[Records drawn from a dataset]
=-=-=-=-=

-- ==== Sys2Proof/Machine/Arith.lean ====
section
/-! DEFINITION. The arithmetic commands: `ADD`, `SUB`, `NEG`, `MUL`, `DIVREM`, `MOD` (40_arith.md). -/

namespace Sys2Proof.Machine

/-- `ADD Rd, Ra, Rb` (40_arith.md R122). -/
def execAdd (rd ra rb : Reg) (s : State) : Host.Outcome State Fault Refusal :=
  finish s do
    let a ← source s ra
    let b ← source s rb
    require (InRange s.cfg (a + b)) .rangeOverflow
    return writeReg s rd (a + b)

/-- `SUB Rd, Ra, Rb` (R123). -/
def execSub (rd ra rb : Reg) (s : State) : Host.Outcome State Fault Refusal :=
  finish s do
    let a ← source s ra
    let b ← source s rb
    require (InRange s.cfg (a - b)) .rangeOverflow
    return writeReg s rd (a - b)

/-- `NEG Rd, Ra` (R124). -/
def execNeg (rd ra : Reg) (s : State) : Host.Outcome State Fault Refusal :=
  finish s do
    let a ← source s ra
    require (InRange s.cfg (-a)) .rangeOverflow
    return writeReg s rd (-a)

/-- `MUL Rd, Ra, Rb` (R125). -/
def execMul (rd ra rb : Reg) (s : State) : Host.Outcome State Fault Refusal :=
  finish s do
    let a ← source s ra
    let b ← source s rb
    require (InRange s.cfg (a * b)) .rangeOverflow
    return writeReg s rd (a * b)

/-- `DIVREM Rq, Rr, Ra, Rb` (R126): the quotient in `rd`, the remainder in `rc`. The first test is the decoder's
(30_encoding.md R100), repeated for a term that no word decodes to (log entry 9). -/
def execDivrem (rd rc ra rb : Reg) (s : State) : Host.Outcome State Fault Refusal :=
  finish s do
    require (rd ≠ rc) .illegalCommand
    let a ← source s ra
    let b ← source s rb
    require (b ≠ 0) .divideByZero
    require (InRange s.cfg (tdiv a b)) .rangeOverflow
    return writeReg (writeReg s rd (tdiv a b)) rc (trem a b)

/-- `MOD Rd, Ra, Rb` (R127). -/
def execMod (rd ra rb : Reg) (s : State) : Host.Outcome State Fault Refusal :=
  finish s do
    let a ← source s ra
    let m ← source s rb
    require (m ≠ 0) .divideByZero
    return writeReg s rd (emod a m)

end Sys2Proof.Machine
end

=-=-=-=-=

EXERCISE:
The records above are to be transcribed exactly and completely.

RESPONSE BELOW:
-- ==== Sys2Proof/Machine/Arith.lean ====
section
/-! DEFINITION. The arithmetic commands: `ADD`, `SUB`, `NEG`, `MUL`, `DIVREM`, `MOD` (40_arith.md). -/

namespace Sys2Proof.Machine

/-- `ADD Rd, Ra, Rb` (40_arith.md R122). -/
def execAdd (rd ra rb : Reg) (s : State) : Host.Outcome State Fault Refusal :=
  finish s do
    let a ← source s ra
    let b ← source s rb
    require (InRange s.cfg (a + b)) .rangeOverflow
    return writeReg s rd (a + b)

/-- `SUB Rd, Ra, Rb` (R123). -/
def execSub (rd ra rb : Reg) (s : State) : Host.Outcome State Fault Refusal :=
  finish s do
    let a ← source s ra
    let b ← source s rb
    require (InRange s.cfg (a - b)) .rangeOverflow
    return writeReg s rd (a - b)

/-- `NEG Rd, Ra` (R124). -/
def execNeg (rd ra : Reg) (s : State) : Host.Outcome State Fault Refusal :=
  finish s do
    let a ← source s ra
    require (InRange s.cfg (-a)) .rangeOverflow
    return writeReg s rd (-a)

/-- `MUL Rd, Ra, Rb` (R125). -/
def execMul (rd ra rb : Reg) (s : State) : Host.Outcome State Fault Refusal :=
  finish s do
    let a ← source s ra
    let b ← source s rb
    require (InRange s.cfg (a * b)) .rangeOverflow
    return writeReg s rd (a * b)

/-- `DIVREM Rq, Rr, Ra, Rb` (R126): the quotient in `rd`, the remainder in `rc`. The first test is the decoder's
(30_encoding.md R100), repeated for a term that no word decodes to (log entry 9). -/
def execDivrem (rd rc ra rb : Reg) (s : State) : Host.Outcome State Fault Refusal :=
  finish s do
    require (rd ≠ rc) .illegalCommand
    let a ← source s ra
    let b ← source s rb
    require (b ≠ 0) .divideByZero
    require (InRange s.cfg (tdiv a b)) .rangeOverflow
    return writeReg (writeReg s rd (tdiv a b)) rc (trem a b)

/-- `MOD Rd, Ra, Rb` (R127). -/
def execMod (rd ra rb : Reg) (s : State) : Host.Outcome State Fault Refusal :=
  finish s do
    let a ← source s ra
    let m ← source s rb
    require (m ≠ 0) .divideByZero
    return writeReg s rd (emod a m)

end Sys2Proof.Machine
end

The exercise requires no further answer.